• Exercise
Print nothing except the lines of the listing below from the line with "counted. A discarded" to the line with "let t := s.setBox", each exactly as written, both ends included.

• Exercise material
====================

/-- Takes a host write of the capture queue's read_count (R423, R74). -/
def takeCaptureCount (s : State) (value : Nat) : State :=
  let q := s.monitor
  let s1 := { s with monitor := { q with readCount := keepCount q.readCount q.written value } }
  if countLogged q.readCount q.written value then s1.evReadCount kWindow 5 value else s1

/-- Whether the bobbin cleared OWN of an entry in this very instant of module time (R13, R60). -/
def clearedNow (s : State) (b : Mailbox) (e : Nat) : Bool := decide (b.cleared = some (e, s.now))

/-- A write to the mailbox rings, at an offset of window 2 (R58, R60): one whole aligned entry with OWN = 0 is replaced; anything else is discarded and
counted. A discarded write that covers entries of two mailboxes is counted in the mailbox of its first byte alone: R58 does not say which counts it
(DESIGN CHOICE, log 29). A write in the instant of the entry's consumption lands after it, and its OWN holds the host's value, which the bobbin logs
(R13, R60). -/
def writeEntry (s : State) (qp off : Nat) (data : Bytes) : State :=
  let m := off / 0x40000
  let e := off / 64 % 4096
  let b := s.box m
  if off % 64 = 0 ∧ data.length = 64 ∧ entryOwn (entryBytes b e) = false then
    let t := s.setBox m { b with entries := Tab.put (zeros 64) b.entries e data, posted := Tab.put 0 b.posted e qp }
    if clearedNow s b e then t.ev 12 3 11 kWindow 2 (leBytes 5 off) else t
  else (s.evDiscarded 2 off).update m fun b => { b with discarded := b.discarded + 1 }

/-- A write to the result rings, at an offset of window 3: only read_count has an effect (R53, R74). -/
def writeResults (s : State) (off : Nat) (data : Bytes) : State :=
  let s1 := logStray s 3 (firstStray (fun o => decide (o % 0x100000 < 64)) off data.length)
  (List.range 64).foldl (fun t m => match writtenField (t.box m).readCount (m * 0x100000) off data with
    | none => t
    | some v => takeReadCount t m v) s1

/-- A write to the coefficient window: load halves take it but for reserved bits and bytes, in-force halves do not (R12, R157, R159). -/
def writeCoef (s : State) (off : Nat) (data : Bytes) : State :=
  let s1 := logStray s 6 (firstStray (fun o => decide (1024 ≤ o % 2048)) off data.length)
  let first := off / 2048
  (List.range ((off % 2048 + data.length + 2047) / 2048)).foldl (fun t k =>
    let a := first + k
    let base := a * 2048 + 1024
    let half := (List.range 1024).map fun i =>
      if off ≤ base + i ∧ base + i < off + data.length then data.getD (base + i - off) 0 &&& halfMask i else (loadHalf t a).getD i 0
    { t with arrays := { t.arrays with loadHalves := Tab.put (zeros 1024) t.arrays.loadHalves a half } }) s1

/-- A write to the memory window: the host area takes it (R53, R54). -/
def writeHostArea (s : State) (off : Nat) (data : Bytes) : State :=
  let s1 := logStray s 7 (firstStray (fun o => s.inHostArea o 1) off data.length)
  let lo := max off s.cfg.cur.hostOffset
  let hi := min (off + data.length) (s.cfg.cur.hostOffset + s.cfg.cur.hostSize)
  if lo < hi then { s1 with mem := memWrite s1.mem lo ((data.drop (lo - off)).take (hi - lo)) } else s1

/-- What a host write of `data` at offset `off` of window `w` does. -/
def windowWrite (s : State) (qp w off : Nat) (data : Bytes) : State :=
  if data.length = 0 then s
  else if w = 2 then writeEntry s qp off data
  else if w = 3 then writeResults s off data
  else if w = 4 then
    match writtenField s.log.readCount 8 off data with
    | none => s.evDiscarded 4 off
    | some v => logStray (takeEventCount s v) 4 (firstStray (fun o => decide (8 ≤ o ∧ o < 16)) off data.length)
  else if w = 5 then
    match writtenField s.monitor.readCount 8 off data with
    | none => s.evDiscarded 5 off
    | some v => logStray (takeCaptureCount s v) 5 (firstStray (fun o => decide (8 ≤ o ∧ o < 16)) off data.length)
  else if w = 6 then writeCoef s off data
  else if w = 7 then writeHostArea s off data
  else s.evDiscarded w off

/-! ### Queue pairs (R340 to R346) -/

/-- Changes one queue pair. -/
def State.setQp (s : State) (qp : Nat) (f : QueuePair → QueuePair) : State :=
  { s with port := { s.port with qps := s.port.qps.map fun q => if q.qpn = qp then f q else q } }

/-- Puts a queue pair into the error state (R341, R344); a transfer over it then ends as failed (R63). -/
def State.breakQp (s : State) (qp : Nat) : State := s.setQp qp fun q => { q with error := true }

/-- The later connected of two queue pairs; of two of one instant, the one with the higher number (R343, R361). -/
def QueuePair.later (a b : QueuePair) : QueuePair :=
  if a.since < b.since ∨ (a.since = b.since ∧ a.qpn < b.qpn) then b else a

/-- The load queue pair: the most recently connected one with LOAD that is not in the error state (R343, R361). -/
def State.loadQp (s : State) : Option Nat :=
  match s.port.qps.filter fun q => q.load && !q.error with
  | [] => none
  | q :: rest => some (rest.foldl QueuePair.later q).qpn

/-- Whether the bobbin takes entries: its firmware or its ROM code runs (R470, R472). -/
def State.bobbinRuns (s : State) : Bool :=
  s.start.powerGood && (decide (3 ≤ s.start.stage) || s.start.rom || s.start.safe) && !s.restarting

/-- Whether the entry at a mailbox's consume index may be consumed (R59). -/
def consumable (b : Mailbox) : Bool := b.cur.isNone && entryOwn (entryBytes b b.consume)

/-- The mailboxes that a scan finds consumable; in the ROM state mailbox 0 only (R52, R343, R472). -/
def scanResult (s : State) : List Nat :=
  if s.bobbinRuns then (List.range (if s.start.rom then 1 else 64)).filter fun m => consumable (s.box m) else []

/-- One scan of every ring. -/
def scan (s : State) : State := { s with boxes := { s.boxes with noted := scanResult s } }

/-- The IPv6 link-local address formed from the MAC address (R338; modified EUI-64, log 14). -/
def linkLocal (mac : Nat) : Nat :=
  0xFE80 * 2 ^ 112 + ((mac / 2 ^ 24) ^^^ 0x020000) * 2 ^ 40 + 0xFFFE * 2 ^ 24 + mac % 2 ^ 24

/-- The digits of a number below 100,000 in decimal, as ASCII. -/
def decimalBytes (n : Nat) : Bytes :=
  ((List.range 5).reverse.filter fun k => decide (k = 0 ∨ 10 ^ k ≤ n)).map fun k => BitVec.ofNat 8 (0x30 + n / 10 ^ k % 10)

/-- The system name of the port's LLDP frames: the part's name, then the machine id in decimal, or "-" when not configured (R347). -/
def systemName (id : Nat) : Bytes := partName ++ if id = 0xFFFF then [0x2D] else decimalBytes id

/-- Numbers that a new queue pair may not take: those of the connected ones, and of those over which a transfer is still out (R344). -/
def State.qpnsUsed (s : State) : List Nat :=
  s.port.qps.map (·.qpn) ++ (s.boxes.box.filterMap fun e => e.2.cur.map (·.via)) ++ s.motifs.loads.map (·.via)

/-- The first number from `n` on that no queue pair has. -/
def freshQpn (used : List Nat) : Nat → Nat → Nat
  | 0, n => n
  | k + 1, n => if used.contains n then freshQpn used k ((n + 1) % 2 ^ 24) else n

/-- The 64 bytes of private data of a REP (R342). -/
def repBytes (s : State) (qpn : Nat) : Bytes :=
  layout 64 ([(0x00, 4, 0x4D485746), (0x04, 4, qpn), (0x08, 2, s.fw.runningSlot.ifMin), (0x0A, 2, s.fw.runningSlot.ifMax),
    (0x0C, 2, s.machineId), (0x10, 8, s.fw.serial)] ++ (List.range 8).map fun i => (0x18 + 4 * i, 4, s.port.rkeys.getD i 0))

/-! ### The commands -/

/-- HOST_WRITE (R54). -/
def execHostWrite (qp addr : Nat) (data : Bytes) (s : State) : Result :=
  .next (match findWindow addr data.length with
    | some (w, off) => windowWrite s qp w off data
    | none => (s.breakQp qp).toHost (.nakAccess qp))

/-- MAILBOX_ENTRY_WRITE (R58, R60). -/
def execMailboxEntryWrite (qp addr : Nat) (data : Bytes) (s : State) : Result :=
  .next (match findWindow addr data.length with
    | some (w, off) => if w = 2 ∧ data.length ≠ 0 then writeEntry s qp off data else s
    | none => (s.breakQp qp).toHost (.nakAccess qp))

/-- READ_COUNT_WRITE (R74). -/
def execReadCountWrite (m value : Nat) (s : State) : Result :=
  need (decide (m < Config.mailboxes)) .noSuchMailbox (takeReadCount s m value)

/-- EVENT_LOG_READ_COUNT_WRITE (R391). -/
def execEventLogReadCountWrite (value : Nat) (s : State) : Result := .next (takeEventCount s value)

/-- CAPTURE_READ_COUNT_WRITE (R423). -/
def execCaptureReadCountWrite (value : Nat) (s : State) : Result := .next (takeCaptureCount s value)

/-- DOORBELL: a SEND of 0 to 64 bytes makes the bobbin scan; a longer one is completed, ignored and counted (R343, R344). -/
def execDoorbell (qp len : Nat) (s : State) : Result :=
  .next (if !s.qpOk qp then s
    else if s.restarting then s.toHost (.rnr qp)
    else if 64 < len then { s with port := { s.port with longSends := s.port.longSends + 1 } }.toHost (.ack qp)
    else (scan s).toHost (.ack qp))

/-- RING_SCAN (R343). -/
def execRingScan (s : State) : Result := .next (scan s)

/-- RDMA_WRITE: the rkey names a window; an access beyond it gets the remote access error (R53, R54). -/
def execRdmaWrite (qp rkey addr : Nat) (data : Bytes) (s : State) : Result :=
  .next (if !s.qpOk qp then s
    else match findWindow addr data.length with
      | some (w, off) =>
        if s.port.rkeys.getD w 0 = rkey then (windowWrite s qp w off data).toHost (.ack qp)
        else (s.breakQp qp).toHost (.nakAccess qp)
      | none => (s.breakQp qp).toHost (.nakAccess qp))

/-- Memory stack of a memory-window offset: 256-byte units interleave over the eight stacks. -/
def stackOf (a : Nat) : Nat := a / 256 % 8

/-- The flagged blocks of the host area that `n` bytes from `off` touch. -/
def flaggedIn (s : State) (off n : Nat) : List Nat :=
  s.mem.flagged.filter fun b => decide (off < 64 * b + 64 ∧ 64 * b < off + n) && s.inHostArea (64 * b) 64

/-- RDMA_READ: each unit from one snapshot; a flagged block reads as zeros and is recorded (R54, R55, R374). -/
def execRdmaRead (qp rkey addr len : Nat) (s : State) : Result :=
  .next (if !s.qpOk qp then s
    else match findWindow addr len with
      | some (w, off) =>
        if s.port.rkeys.getD w 0 = rkey then
          let t := s.toHost (.readResponse qp (windowRead s w off len))
          if w = 7 then (flaggedIn s off len).foldl
            (fun u b => u.ev 3 1 7 kStack (stackOf (64 * b)) (leBytes 5 (64 * b) ++ leBytes 1 3)) t
          else t
        else (s.breakQp qp).toHost (.nakAccess qp)
      | none => (s.breakQp qp).toHost (.nakAccess qp))

/-- UNSUPPORTED_OPERATION: NAK, invalid request; the queue pair enters the error state (R340). -/
def execUnsupportedOperation (qp : Nat) (s : State) : Result :=
  .next (if s.qpOk qp then (s.breakQp qp).toHost (.nakInvalid qp) else s)

/-- ACK_TIMEOUT: seven retries of one request, then the error state (R341). -/
def execAckTimeout (qp : Nat) (s : State) : Result :=
  .next (s.setQp qp fun q => if 7 ≤ q.retries then { q with error := true } else { q with retries := q.retries + 1 })

/-- A frame the port does not accept: two or more tags, a tag other than the configured VLAN, or more than 9,216 bytes (R338). -/
def frameBad (vlan : Nat) (f : FrameIn) : Bool :=
  decide (2 ≤ f.tags.length ∨ 9216 < f.length) || f.tags.any fun v => decide (v ≠ vlan)

/-- FRAME_DROP: a frame that the port does not accept, an IP fragment, or a UD packet other than connection management is dropped and counted, under the
first of these that holds (R338, R340); any other is accepted, and what it carries comes as a command of its own. -/
def execFrameDrop (reason : FrameIn) (s : State) : Result :=
  .next (if frameBad s.portCfg.vlan reason then { s with port := { s.port with badFrames := s.port.badFrames + 1 } }
    else if reason.fragment then { s with port := { s.port with fragments := s.port.fragments + 1 } }
    else if reason.ud then { s with port := { s.port with udDropped := s.port.udDropped + 1 } }
    else s)

/-- Whether an address asked for by ARP, neighbour discovery or echo is the port's own (R338). -/
def ownAddress (s : State) (kind addr : Nat) : Bool :=
  if kind = 0 ∨ kind = 2 then decide (s.portCfg.ipv4Prefix ≠ 0 ∧ addr = s.portCfg.ipv4)
  else if kind = 1 ∨ kind = 3 then decide (addr = linkLocal s.fw.mac ∨ (s.portCfg.ipv6Prefix ≠ 0 ∧ addr = s.portCfg.ipv6))
  else false

/-- ARP: the port answers for its own addresses (R338). -/
def execArp (kind addr : Nat) (s : State) : Result :=
  .next (onlyIf (s.port.up && ownAddress s kind addr) s (s.toHost (.answer kind addr)))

====================

• Answer below
counted. A discarded write that covers entries of two mailboxes is counted in the mailbox of its first byte alone: R58 does not say which counts it
(DESIGN CHOICE, log 29). A write in the instant of the entry's consumption lands after it, and its OWN holds the host's value, which the bobbin logs
(R13, R60). -/
def writeEntry (s : State) (qp off : Nat) (data : Bytes) : State :=
  let m := off / 0x40000
  let e := off / 64 % 4096
  let b := s.box m
  if off % 64 = 0 ∧ data.length = 64 ∧ entryOwn (entryBytes b e) = false then
    let t := s.setBox m { b with entries := Tab.put (zeros 64) b.entries e data, posted := Tab.put 0 b.posted e qp }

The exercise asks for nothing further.